町のある「読書サークル」からBook reviewを依頼されました。20人前後の御婦人たちの前で英語で本の紹介をしたのです。滅多に無い機会ですから、写真を撮るのが趣味の友人Jack(73歳)にミーティングの写真撮影を依頼しました。

[book club]

私は「私のアップの写真など要らない。Please take pictures of the ladies and me.」と頼みました。要するに、学校の先生のレクチャー風景のように御婦人たち越しの私か、私越しの御婦人たちをワイドに撮って貰いたかったのです。組写真にするつもりは無く、一枚で完結する写真を頼んだつもりでした。

ところが、彼の撮ってくれた15枚の写真のうち、私が望んだようなものはたった一枚で、それも十分にワイドなものではありませんでした。ほとんどは私が喋っている上半身の映像。こんなものは御婦人たち抜きでいつでも撮れるものなので、全く意味がありません。

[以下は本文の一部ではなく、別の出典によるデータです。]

/-- Read doublewords upward: the bytes, or the first cause and its address. -/
def readArgs (asid va : Nat) : Nat → State → State × Except (Nat × Nat) (List Byte)
  | 0, s => (s, .ok [])
  | k + 1, s =>
    match s.devAt asid va 8 useLoad with
    | (s, .error c) => (s, .error (c, va))
    | (s, .ok loc) =>
      match readArgs asid (va + 8) k s with
      | (s, .ok bs) => (s, .ok (s.homeRead loc 8 ++ bs))
      | (s, .error e) => (s, .error e)

/-! ### CREW_PLACEMENT (R186, R188, R240, R446, R454) -/

def Cluster.qcap (c : Cluster) (q : Nat) : Nat := fld (SMap.get c.qlim 0x08000000 q) 27 16
def Cluster.qmin (c : Cluster) (q : Nat) : Nat := fld (SMap.get c.qlim 0x08000000 q) 11 0

/-- A queue that nothing binds (R240). -/
def Queue.isFree (q : Queue) : Bool := q.declarers == 0 && q.entries.isEmpty && q.trig == 0

/-- R240: the sum of the effective minimums of the bound queues of a cluster. -/
def Cluster.qsum (c : Cluster) : Nat :=
  (c.queues.map (fun q => if q.2.isFree then 0 else max (c.qmin q.1) q.2.depth)).sum

/-- R240: the queues that a kernel declares can bind. -/
def queuesFit (c : Cluster) (asid : Nat) (ds : List (Nat × Nat)) : Bool :=
  let new := ds.filter (fun d => (c.queue d.1).isFree)
  ds.all (fun d => d.2 ≤ c.qcap d.1
    && ((c.queue d.1).isFree || ((c.queue d.1).asid == asid && (c.queue d.1).depth == d.2)))
    && c.qsum + (new.map (fun d => max (c.qmin d.1) d.2)).sum ≤ 2048

/-- A crew that declares a queue on its cluster. -/
def Cluster.declare (c : Cluster) (asid : Nat) (d : Nat × Nat) : Cluster :=
  let q := c.queue d.1
  let q := if q.isFree then { Queue.init with asid := asid, depth := d.2, declarers := 1 }
    else { q with declarers := q.declarers + 1 }
  { c with queues := SMap.set c.queues Queue.init d.1 q }

/-- The lane registers that the resident waves of a cluster hold, in registers per wave, and how many waves (R10, R186). -/
def State.coreUse (s : State) (cl : Nat) : Nat × Nat :=
  let ws := s.waves.filterMap (fun p => match s.crew? p.1.crew with
    | some x => if x.cluster == cl && !x.saved && !p.2.retired then (s.kernel? p.1.crew).map (fun kn => kn.vregs) else none
    | none => none)
  (ws.sum, ws.length)

/-- The crew memory in use on a cluster. -/
def State.crwUse (s : State) (cl : Nat) : Nat :=
  (s.crews.map (fun p => if p.2.cluster == cl && !p.2.saved then ((s.kernel? p.1).map (fun kn => kn.crw)).getD 0 else 0)).sum

/-- Whether a cluster has the core's resources for `g` gangs of a kernel (R186). -/
def State.coreFits (s : State) (cl g : Nat) (kn : Kernel) : Bool :=
  let u := s.coreUse cl
  u.2 + 8 * g ≤ 1024 && u.1 + 8 * g * kn.vregs ≤ 32768 && s.crwUse cl + kn.crw ≤ 2097152

/-- The gangs of crew `k` of a launch (R19). -/
def Launch.crewGangs (l : Launch) (k : Nat) : Nat := min l.crewSize (l.ngangs - k * l.crewSize)

/-- R19: the lanes of a wave that start live. -/
def Launch.liveLanes (l : Launch) (crew gang wave : Nat) : Word :=
  let first := 256 * (crew * l.crewSize + gang) + 32 * wave
  if first + 32 ≤ l.niter then 0xFFFFFFFF
  else if l.niter ≤ first then 0
  else BitVec.ofNat 32 (2 ^ (l.niter - first) - 1)

/-- R454: the gangs and waves of a crew before any wave issues; the records of the gangs lie one behind the other from one
HOBASE (log entry 143). -/
def State.startGang (s : State) (c : CrewId) (l : Launch) (p : Placement) (g : Nat) : State :=
  let id : GangId := ⟨c, g⟩
  let s := s.setGang id { Gang.start l.form (p.hoBase + BitVec.ofNat 64 (65664 * g)) with
    halted := (s.asid l.asid).halt, intLive := 0 }
  id.waves.foldl (fun s w =>
    let m := l.liveLanes c.crew g w.wave
    let x := Wave.start m s.now
    s.setWave w (if l.form == 1 then x.wrM 7 m else x)) s

/-- R446: a gang of spatial form starts as a remount start at the point of the first threaded word. -/
def State.startSpatial (s : State) (i : GangId) : State :=
  match gctx? s i with
  | none => s
  | some k =>
    match k.kn.startPoint? with
    | none => s
    | some n =>
      let m := s.live i
      match hdrEcc k s with
      | some va => k.eccFault s n va
      | none =>
      let s := writeHeader k n 2 m 0 0 s
      let s := s.modGang i (fun g => { g with interval := some n, intForm := 2, intLive := popc m, ev := some n })
      startTokens k n (itersOf m) s

/-- Drop a crew with everything it holds. -/
def State.dropCrew (s : State) (c : CrewId) (x : Crew) (kn : Kernel) : State :=
  let s := { s with
    crews := Tab.drop s.crews c
    gangs := s.gangs.filter (fun g => g.1.crew != c)
    waves := s.waves.filter (fun w => w.1.crew != c) }
  s.modCluster x.cluster (fun q =>
    let q := { q with
      parties := q.parties.filter (fun p => p.wave.crew != c)
      copies := q.copies.filter (fun k => k.wave.crew != c) }
    kn.queues.foldl (fun q d =>
      let y := q.queue d.1
      { q with queues := SMap.set q.queues Queue.init d.1 { y with declarers := y.declarers - 1 } }) q)

/-- What placing the next crew of a launch on a cluster comes to. -/
inductive Placed where
  | no (why : String)
  | failed (s : State)
  | done (s : State)

/-- R260, R446: the paddocks of a placed crew are loaded, and its gangs start. -/
def State.startRegion (s : State) (c : CrewId) (x : Crew) : Given :=
  match s.loadRegion c with
  | .ok t => .ok ((x.gangIds c).foldl (fun s i => s.startSpatial i) t)
  | r => r

/-- The crew is made and its resources are taken. Of two entries of one number in section 0x09 the later one stands (log
entry 124). In spatial form its paddocks are loaded once the argument block has been
read (R199, R320); a chain deeper than every WCAP binds nowhere and its load is refused then (R313). -/
def State.makeCrew (s : State) (l : Launch) (kn : Kernel) (p : Placement) : Placed :=
  let c : CrewId := ⟨p.launch, l.placed⟩
  let ng := l.crewGangs l.placed
  let x := Crew.start p.cluster ng l.eff (s.asid l.asid).debug
    (kn.formats.foldl (fun m f => SMap.set m 0 f.1 (f.2 ||| 0x80000000)) []) p.ctxBase p.undoBase p.bwBase
  let n := l.placed + 1
  let full := l.ncrews ≤ n
  let s := s.setLaunch p.launch { l with
    placed := n, inQueue := l.inQueue && !full, state := if full then .placed else .ready }
  let s := (s.setCrew c x).modCluster p.cluster (fun q =>
    { kn.queues.foldl (fun q d => q.declare l.asid d) q with
      l1 := [], gate := if q.gate == .request then .open_ else q.gate })
  let s := (List.range ng).foldl (fun s g => s.startGang c l p g) s
  if l.form == 2 then
    match s.placeRegion c (kn.firstPads.filter (fun i => !kn.tooDeep (s.cluster p.cluster) i)) with
    | none => .no "no places or weir slots for the paddocks"
    | some t =>
      if !l.argsRead then .done t
      else match t.startRegion c x with
        | .noRoom => .no "no places or weir slots for the paddocks"
        | .refused u => .failed ((u.dropCrew c x kn).setLaunch p.launch { l with state := .stopped })
        | .ok u => .done u
  else .done s

/-- R188, R240, R366, R446: the tests of first placement: the kernel, or the cause of the LAUNCH record. -/
def State.firstTests (s : State) (l : Launch) : State × Except Nat Kernel :=
  match s.readImage l with
  | (s, none) => (s, .error 1)
  | (s, some kn) =>
    (s, if kn.queues.any (fun d => (List.range 104).all (fun cl => (s.cluster cl).qcap d.1 < d.2)) then .error 3 else .ok kn)

/-- Place the next crew of a launch on a cluster. -/
def State.placeAt (s : State) (p : Placement) (l : Launch) : Placed :=
  let cl := s.cluster p.cluster
  if 104 ≤ p.cluster || (match l.only with | some o => o != p.cluster | none => false) then
    .no "the launch is not placed on that cluster"
  else if l.placed = 0 && p.prvBase.toNat % 65536 != 0 then .no "PRVBASE is not 64 KiB aligned"
  else
    let t : State × Except Nat (Launch × Kernel) := match l.kernel with
      | some kn => (s, .ok (l, kn))
      | none => match s.firstTests l with
        | (s, .ok kn) => (s, .ok ({ l with kernel := some kn, prvBase := p.prvBase, gtBase := p.gtBase }, kn))
        | (s, .error a) => (s, .error a)
    match t with
    | (s, .error a) => .failed ((s.launchFault p.launch l.asid a).setLaunch p.launch { l with state := .stopped })
    | (s, .ok q) =>
      if cl.isOff || s.retiring p.cluster then .no "the cluster is gated or retires"
      else if !s.coreFits p.cluster (l.crewGangs l.placed) q.2 then .no "no room for the crew"
      else if !queuesFit cl l.asid q.2.queues then .no "a queue of the crew cannot bind"
      else s.makeCrew q.1 q.2 p

/-- A launch that has crews to place. -/
def State.placing (s : State) (l : Launch) : Bool :=
  l.state == .ready && l.placed < l.ncrews && !s.jobOff l.asid

/-- Whether some cluster takes the next crew of a launch now. -/
def State.canPlace (s : State) (n : Nat) (l : Launch) : Bool :=
  (List.range 104).any (fun cl => match s.placeAt ⟨n, cl, 0, 0, 0, 0, 0, 0⟩ l with
    | .no _ => false
    | _ => true)

/-- R186: an earlier launch of the same priority has a crew to place. -/
def State.barred (s : State) (n : Nat) (l : Launch) : Bool :=
  (s.launches.takeWhile (fun m => m.1 != n)).any (fun m => s.placing m.2 && m.2.eff == l.eff)

/-- R186: a launch that is considered before launch `n` keeps it waiting: an earlier one of its priority that has a crew to
place, or one of higher priority, behind no other of its own, whose crew can be placed. -/
def State.behind (s : State) (n : Nat) (l : Launch) : Bool :=
  s.barred n l
    || s.launches.any (fun m => s.placing m.2 && l.eff < m.2.eff && !s.barred m.1 m.2 && s.canPlace m.1 m.2)

/-- CREW_PLACEMENT. A dispatch that only a gated cluster can take begins its wake and waits (R416). -/
def execCrewPlacement (p : Placement) (s : State) : Out :=
  match s.launch? p.launch with
  | none => .refused (.notEnabled "no such launch")
  | some l =>
    if !s.placing l || s.behind p.launch l then
      .refused (.notEnabled "the launch has no crew to place, or another launch comes first")
    else if p.ctxBase.toNat % 65536 != 0 || p.hoBase.toNat % 128 != 0 then
      .refused (.notEnabled "CTXBASE or HOBASE is not aligned")
    else match s.placeAt p l with
      | .failed t => .next t
      | .done t => .next t
      | .no why =>
        if (s.cluster p.cluster).gate == .gated && !s.canPlace p.launch l
            && (match (s.modCluster p.cluster (fun c => { c with gate := .open_ })).placeAt p l with
              | .no _ => false
              | _ => true) then
          .next (s.modCluster p.cluster (fun c => { c with gate := .waking }))
        else .refused (.notEnabled why)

なぜ、こうなったのか?私の推測は、私の依頼の表現が間違っていて、"Please take pictures of the ladies with me. "と"and"を"with"に変えなければいけなかったのではないか?というものでした。日本人の感覚では"and"はその前後の言葉と密接に結びついているように思えます。「お月様と団子の写真を撮って」と云われた場合、日本人にはそれが一枚に両方が納まっている写真以外考えられません(こんな写真は、実は難しくて合成でもないと出来ませんが)。しかし、お月様と団子はセットであるべきだという意識が全く無い外国人であれば、「月」と「団子」を別々に撮って、一件落着にするかも知れません。同じように"the ladies and me"というリクエストに、それぞれを別個に撮っても私の依頼に応えたことになります。"the ladies with me"であれば、両者は一枚の写真に納まっていなければなりません。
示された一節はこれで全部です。